HoneyPoint: Honeypot for Windows, Linux or Mac
- 18 November, 2010 05:47
After over 10 years of active participation in the honeypot community, I was surprised not to have heard of MicroSolved's HoneyPoint Security Server before I started planning this roundup. HoneyPoint runs on Windows, Linux, and Mac OS X, and offers some useful features -- such as "defensive fuzzing" and the ability to track alert status -- that KFSensor and Honeyd don't. But HoneyPoint is neither as easy and complete as KFSensor, nor as flexible and scalable as Honeyd.
HoneyPoint's sensors, called HPoints, consist of HoneyPoints and HornetPoints. HoneyPoints are traditional honeypots with fake listening services and banners. HornetPoints are HoneyPoints that actively try to slow down malware and malicious hacking tools using defensive fuzzing, which is otherwise known as "tarpitting" in the computer security world. HoneyPoints and HornetPoints connect back to a centralized HoneyPoint Security Console; the data sent from the HPoints is encrypted to the console using 128-bit Blowfish.
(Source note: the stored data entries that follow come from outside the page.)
-- ==== Sys2Proof/Machine/Dispatch.lean ====
section
/-! DEFINITION. One arm for each operation: the call of its meaning. -/

namespace Sys2Proof.Machine

def exec (i : Instr) (s : State) : Host.Outcome State Fault Refusal :=
  match i with
  | .init arg => Sys2Proof.Machine.execInit arg s
  | .read arg => Sys2Proof.Machine.execRead arg s
  | .ispressed arg => Sys2Proof.Machine.execIspressed arg s
  | .cmdReserved arg => Sys2Proof.Machine.execCmdReserved arg s
  | .idle => Sys2Proof.Machine.execIdle s
  | .dispatch => Sys2Proof.Machine.execDispatch s
  | .respond => Sys2Proof.Machine.execRespond s
  | .halt => Sys2Proof.Machine.execHalt s
  | .gInit => Sys2Proof.Machine.execGInit s
  | .gClear => Sys2Proof.Machine.execGClear s
  | .gSmp => Sys2Proof.Machine.execGSmp s
  | .gDone => Sys2Proof.Machine.execGDone s
  | .sInit => Sys2Proof.Machine.execSInit s
  | .sLatchHi => Sys2Proof.Machine.execSLatchHi s
  | .sLatchLo => Sys2Proof.Machine.execSLatchLo s
  | .sSample => Sys2Proof.Machine.execSSample s
  | .sClkLo => Sys2Proof.Machine.execSClkLo s
  | .sClkHi => Sys2Proof.Machine.execSClkHi s
  | .sRemap => Sys2Proof.Machine.execSRemap s
  | .pInit => Sys2Proof.Machine.execPInit s
  | .pSettle => Sys2Proof.Machine.execPSettle s
  | .pAttLo => Sys2Proof.Machine.execPAttLo s
  | .pLoad => Sys2Proof.Machine.execPLoad s
  | .xCmd => Sys2Proof.Machine.execXCmd s
  | .xClkLo => Sys2Proof.Machine.execXClkLo s
  | .xClkHi => Sys2Proof.Machine.execXClkHi s
  | .xHold => Sys2Proof.Machine.execXHold s
  | .pStore => Sys2Proof.Machine.execPStore s
  | .pAttHi => Sys2Proof.Machine.execPAttHi s
  | .pRemap => Sys2Proof.Machine.execPRemap s
  | .cfgOut p => Sys2Proof.Machine.execCfgOut p s
  | .cfgIn p => Sys2Proof.Machine.execCfgIn p s
  | .cfgInPu p => Sys2Proof.Machine.execCfgInPu p s
  | .drv p v => Sys2Proof.Machine.execDrv p v s
  | .smp p => Sys2Proof.Machine.execSmp p s
  | .dly t => Sys2Proof.Machine.execDly t s
  | .txStart => Sys2Proof.Machine.execTxStart s
  | .txPoll => Sys2Proof.Machine.execTxPoll s
  | .txPad => Sys2Proof.Machine.execTxPad s
  | .txPrime => Sys2Proof.Machine.execTxPrime s
  | .remapNes v => Sys2Proof.Machine.execRemapNes v s
  | .remapSnes v => Sys2Proof.Machine.execRemapSnes v s
  | .remapPsx f => Sys2Proof.Machine.execRemapPsx f s
  | .remapGpio v => Sys2Proof.Machine.execRemapGpio v s
  | .faultNone => Sys2Proof.Machine.execFaultNone s
  | .faultNoVariant => Sys2Proof.Machine.execFaultNoVariant s
  | .faultBadPinmap => Sys2Proof.Machine.execFaultBadPinmap s
  | .variantNone => Sys2Proof.Machine.execVariantNone s
  | .variantGpio => Sys2Proof.Machine.execVariantGpio s
  | .variantNes => Sys2Proof.Machine.execVariantNes s
  | .variantSnes => Sys2Proof.Machine.execVariantSnes s
  | .variantPsx => Sys2Proof.Machine.execVariantPsx s

end Sys2Proof.Machine
end

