-- ==== Sys2Proof/Safety.lean ====
section
/-!
DEFINITION. What a good state and a good run are, in the terms the claims use: the fault of a halted block, the invariant of the
sequencer, what a step records, and the timing a trace keeps.
-/

namespace Sys2Proof.Machine

/-! ### The fault (R126, R254, R256; log 9) -/

/-- The block is halted by a configuration error: a fault, never a final state of a run (R126). -/
abbrev Faulted (s : State) : Prop := s.phase = .halt

/-! ### The invariant of the sequencer -/

/-- The phases between `ATT` settling and the end of a frame: those of a priming frame and of a poll frame (R202 to R210). -/
def Phase.inFrame : Phase → Bool
  | .pSettle | .pAttLo | .pLoad | .xCmd | .xClkLo | .xClkHi | .xHold | .pStore | .pAttHi => true
  | _ => false

/-- The bit phases of the serial reader (R205 to R208). -/
def Phase.inByte : Phase → Bool
  | .xCmd | .xClkLo | .xClkHi | .xHold => true
  | _ => false

/-- The phases of the shift reader in which the bit `BITCNT` is handled (R173 to R175). -/
def Phase.inShiftBit : Phase → Bool
  | .sSample | .sClkLo | .sClkHi => true
  | _ => false

/-- The init phases (R160, R170, R201). -/
def Phase.isInit : Phase → Bool
  | .gInit | .sInit | .pInit => true
  | _ => false

/-- The poll phases outside a serial frame: they are reached by READ and ISPRESSED only (R124, R210). -/
def Phase.pollOnly : Phase → Bool
  | .gClear | .gSmp | .gDone | .sLatchHi | .sLatchLo | .sSample | .sClkLo | .sClkHi | .sRemap | .pRemap => true
  | _ => false

/-- A phase of a reader is reached only in an instance that has that reader (R73, R124). -/
def Phase.fits (q : Phase) (v : Variant) : Bool := (readersOf q).isEmpty || (readersOf q).contains v

/-- The init phase of the variant has been executed since reset (R42, R127). -/
def pinsConfigured (s : State) : Bool :=
  match s.phase with
  | .idle | .dispatch => s.inited
  | .halt => false
  | q => !q.isInit

/-- `ATT` is low from P_ATT_LO to P_ATT_HI (R203, R210). -/
def attLevel (q : Phase) : Level := if q.inFrame && q != .pSettle && q != .pAttLo then .L else .H

/-- `CLK` is low between X_CLK_LO and X_CLK_HI only (R206, R207). -/
def clkLevel (q : Phase) : Level := if q = .xClkHi then .L else .H

/-- `LATCH` is high between S_LATCH_HI and S_LATCH_LO only (R171, R172). -/
def latchLevel (q : Phase) : Level := if q = .sLatchLo then .H else .L

/-- `CLOCK` is low between S_CLK_LO and S_CLK_HI only (R174, R175). -/
def clockLevel (q : Phase) : Level := if q = .sClkHi then .L else .H

/-- The lines a configured instance drives before it executes phase `q`, the level of `CMD` being `c` (R44, R61). -/
def drivenLines (v : Variant) (q : Phase) (c : Option Level) : RoleMap (Option Level) :=
  match v with
  | .nes | .snes =>
    RoleMap.put (RoleMap.put (RoleMap.const none) .latch (some (latchLevel q))) .clock (some (clockLevel q))
  | .psx =>
    RoleMap.put (RoleMap.put (RoleMap.put (RoleMap.const none) .att (some (attLevel q))) .clk (some (clkLevel q))) .cmd c
  | _ => RoleMap.const none

/-- Pins: the modes and the driven lines are those the phase calls for (R42, R43, R44, R61). -/
abbrev PinsInv (s : State) : Prop :=
  (pinsConfigured s = true →
    s.mode = initModes (variantOf s) ∧ s.outlvl = drivenLines (variantOf s) s.phase (s.outlvl.get .cmd) ∧
      (variantOf s = .psx → s.outlvl.get .cmd ≠ none)) ∧
  (pinsConfigured s = false →
    s.mode = RoleMap.const .unconfigured ∧ s.outlvl = RoleMap.const none)

/-- Configuration: past the check of DISPATCH the configuration is a good one, and a halted block has the error that `FAULT` names
(R124, R251, R255). -/
abbrev ConfigInv (s : State) : Prop :=
  (s.fault = .ok ↔ s.phase ≠ .halt) ∧
  (s.fault = .noVariant → variantOf s = .unselected) ∧
  (s.fault = .badPinmap → variantOf s ≠ .unselected ∧ pinmapValid s.cfg = false) ∧
  (pinsConfigured s = true ∨ s.phase.isInit = true → variantOf s ≠ .unselected ∧ pinmapValid s.cfg = true) ∧
  s.phase.fits (variantOf s) = true

/-- Control: `INITED` tells whether the command in progress is INIT, and `PRIME` whether the frame in progress is a priming frame
(R32, R33, R122). -/
abbrev ControlInv (s : State) : Prop :=
  (s.phase ≠ .idle → s.phase ≠ .halt → (s.op = .init ↔ s.inited = false)) ∧
  (s.phase = .halt ∨ s.phase.isInit = true → s.inited = false) ∧
  (s.phase.pollOnly = true → s.inited = true) ∧
  s.prime = (s.phase.inFrame && !s.inited)

/-- Counters and the scratch register stay in the ranges their rules give them (R20, R29 to R31). -/
abbrev CounterInv (s : State) : Prop :=
  (s.phase = .gSmp → s.bitcnt.toNat < 8) ∧
  (s.phase = .sLatchLo → s.bitcnt = 0#4) ∧
  (s.phase.inShiftBit = true → s.bitcnt.toNat < frameBits s) ∧
  (s.phase.inByte = true → s.bitcnt.toNat < 8) ∧
  (s.phase.inByte = true ∨ s.phase = .pLoad ∨ s.phase = .pStore → s.bytecnt.toNat < frameBytes s.prime) ∧
  (s.prime = true → s.framecnt.toNat < nPrime) ∧
  (s.phase.inShiftBit = true ∨ s.phase = .sLatchLo ∨ s.phase = .sRemap → variantOf s = .nes → s.scr.toNat < 256)

/-- The invariant of the sequencer: it holds after reset and every step keeps it. -/
abbrev Inv (s : State) : Prop := PinsInv s ∧ ConfigInv s ∧ ControlInv s ∧ CounterInv s

/-- What R47 says of the state after reset, the registers it leaves unwritten apart (log 2). -/
abbrev AtReset (s : State) : Prop :=
  s.phase = .idle ∧ s.inited = false ∧ s.fault = .ok ∧ s.prime = false ∧
    (∀ p : Role, s.mode.get p = .unconfigured ∧ s.outlvl.get p = none) ∧ cmdReady s = true ∧ s.rspValid = false

/-- While `rst` is asserted the state is that after reset (R280). -/
abbrev ResetHolds (s : State) : Prop := s.port.rst = true → AtReset s

/-- The host's duty at the port: a command stands there only while the block is ready for one (R121, R286, log 7). -/
abbrev HostDuty (s : State) : Prop := s.port.cmdValid = true → cmdReady s = true

/-! ### What a step records (R16, R70) -/

/-- Exactly these pin events happened, in this order, after all earlier ones, and used up so many of the environment's answers;
time did not go back. -/
def Happened (w w' : World) (evs : List Event) (answers : Nat) : Prop :=
  ∃ new : List Stamped, w'.trace = w.trace ++ new ∧ new.map (·.ev) = evs ∧ w'.env = w.env.drop answers ∧ w.now ≤ w'.now

/-- The environment decided the level of the next sample of `p`: the level it drives, or `H` where it drives nothing on a
pulled-up line (R74, R75). -/
def AnswerOf (s : State) (p : Role) (l : Level) : Prop :=
  (∀ a, s.world.env.head? = some (some a) → l = a) ∧
  (s.world.env.head? = some none → s.mode.get p = .inpPullUp → l = .H)

/-! ### Timing (R145, R284) -/

/-- The hold an event asks for. -/
def holdOf : Event → Nat
  | .dly t => t
  | _ => 0

/-- Every hold of the trace is kept: what comes after an event begins no earlier than its hold after it (R145, R284). -/
abbrev HoldsKept (w : World) : Prop :=
  w.trace.Pairwise (fun a b => a.time + holdOf a.ev ≤ b.time) ∧ ∀ a ∈ w.trace, a.time + holdOf a.ev ≤ w.now

/-- No minimum is shorter than the document's literal (R9, R284). -/
abbrev Timing.AtLeastLiterals (t : Timing) : Prop :=
  12 ≤ t.tLatch ∧ 6 ≤ t.tSettle ∧ 6 ≤ t.tClkLo ∧ 6 ≤ t.tClkHi ∧ 2 ≤ t.tAtt ∧ 10 ≤ t.tBit

/-- The minimum time of each phase (R293). -/
def minTime (c : Timing) : Phase → Nat
  | .sLatchHi => c.tLatch
  | .sLatchLo => c.tSettle
  | .sClkLo => c.tClkLo
  | .sClkHi => c.tClkHi
  | .pSettle => c.tAtt
  | .xClkLo => c.tXclkLo
  | .xHold => c.tBit
  | _ => 0

/-! ### Whole commands -/

/-- So many steps lead from one state to another. -/
def Runs (n : Nat) (s t : State) : Prop := Host.Core.run Sys2Proof.core n s = .next t

/-- The event of a hold, which a hold of 0 does not have (R206). -/
def holdEvents (t : Nat) : List Event := if t = 0 then [] else [.dly t]

/-- The pin events of one shift bit whose sample is `l` (R179). -/
def shiftBitEvents (c : Timing) (l : Level) : List Event :=
  [.smp .data l, .drv .clock .L, .dly c.tClkLo, .drv .clock .H, .dly c.tClkHi]

/-- The pin events of a shift poll of `n` bits (R179). -/
def shiftPollEvents (c : Timing) (n : Nat) (l : Nat → Level) : List Event :=
  [.drv .latch .H, .dly c.tLatch, .drv .latch .L, .dly c.tSettle] ++
    (List.range n).flatMap fun k => shiftBitEvents c (l k)

/-- The pin events of one byte transfer sending `b` and sampling `l 0` to `l 7` (R213). -/
def xferEvents (c : Timing) (b : Byte) (l : Nat → Level) : List Event :=
  (List.range 8).flatMap fun k =>
    [.drv .cmd (lvl (b.getLsbD k)), .drv .clk .L] ++ holdEvents c.tXclkLo ++ [.drv .clk .H, .smp .dat (l k), .dly c.tBit]

/-- The pin events of a frame sending the bytes `bs`, the samples being numbered through the frame (R214, R215). -/
def frameEvents (c : Timing) (bs : List Byte) (l : Nat → Level) : List Event :=
  [.dly c.tAtt, .drv .att .L] ++
    (bs.zipIdx.flatMap fun (b, j) => xferEvents c b fun k => l (8 * j + k)) ++ [.drv .att .H]

/-- Steps from P_ATT_HI to RESPOND, both counted (R210). -/
def stepsFromAttHi (s : State) : Nat := if s.prime then 2 + 37 * (nPrime - s.framecnt.toNat - 1) else 3

/-- Steps from P_STORE to RESPOND, both counted (R209). -/
def stepsFromStore (s : State) : Nat := 1 + 34 * (frameBytes s.prime - s.bytecnt.toNat - 1) + stepsFromAttHi s

/-- Steps until the response of the command in progress, RESPOND counted (R130). -/
def stepsLeft (s : State) : Nat :=
  match s.phase with
  | .idle | .halt => 0
  | .respond => 1
  | .gInit | .sInit | .gDone | .sRemap | .pRemap => 2
  | .pInit => 76
  | .dispatch =>
    match variantOf s, s.op with
    | .gpio, .init => 3
    | .nes, .init => 3
    | .snes, .init => 3
    | _, .init => 77
    | .gpio, _ => 12
    | .nes, _ => 29
    | .snes, _ => 41
    | _, _ => 176
  | .gClear => 11
  | .gSmp => 8 - s.bitcnt.toNat + 2
  | .sLatchHi => 3 * frameBits s + 4
  | .sLatchLo => 3 * frameBits s + 3
  | .sSample => 3 * (frameBits s - s.bitcnt.toNat) + 2
  | .sClkLo => 3 * (frameBits s - s.bitcnt.toNat) + 1
  | .sClkHi => 3 * (frameBits s - s.bitcnt.toNat)
  | .pSettle => 2 + 34 * frameBytes s.prime + stepsFromAttHi s
  | .pAttLo => 1 + 34 * frameBytes s.prime + stepsFromAttHi s
  | .pLoad => 33 + stepsFromStore s
  | .xCmd => 4 * (8 - s.bitcnt.toNat) + stepsFromStore s
  | .xClkLo => 4 * (8 - s.bitcnt.toNat) - 1 + stepsFromStore s
  | .xClkHi => 4 * (8 - s.bitcnt.toNat) - 2 + stepsFromStore s
  | .xHold => 4 * (8 - s.bitcnt.toNat) - 3 + stepsFromStore s
  | .pStore => stepsFromStore s
  | .pAttHi => stepsFromAttHi s

/-- A command is in progress: accepted and not yet answered, and no configuration error has stopped it (R35, R130). -/
def inProgress (s : State) : Bool := s.phase != .idle && s.phase != .halt

/-- DISPATCH finds no configuration error (R124). -/
def configured (s : State) : Bool := variantOf s != .unselected && pinmapValid s.cfg

/-- Exactly bit `k` of `v` is joined with `b`; the result is `v'`. -/
def JoinsBit {w : Nat} (v v' : BitVec w) (k : Nat) (b : Bool) : Prop :=
  ∀ j < w, v'.getLsbD j = (v.getLsbD j || (b && decide (j = k)))

end Sys2Proof.Machine
end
Additionally, MicroSolved offers HoneyPoint Trojans and HoneyBees. HoneyPoint Trojans are red herring binary programs (custom created by MicroSolved when requested by the customer) that an attacker might be tricked into executing; the Trojan then connects back to the console, alerting the admin to the presence and location of the attacker. HoneyBees are programs that simulate unencrypted POP3 and HTTP connections, in order to create bogus authentication traffic that an attacker might sniff.
These are slightly interesting features, but they are useful only in certain scenarios: when the attacker has installed sniffers; when the sniffer is operating on the right network connections or the attacker has disabled the switched segments; or when the attacker is looking for POP3 or HTTP traffic. In short, they rely on a number of contingencies.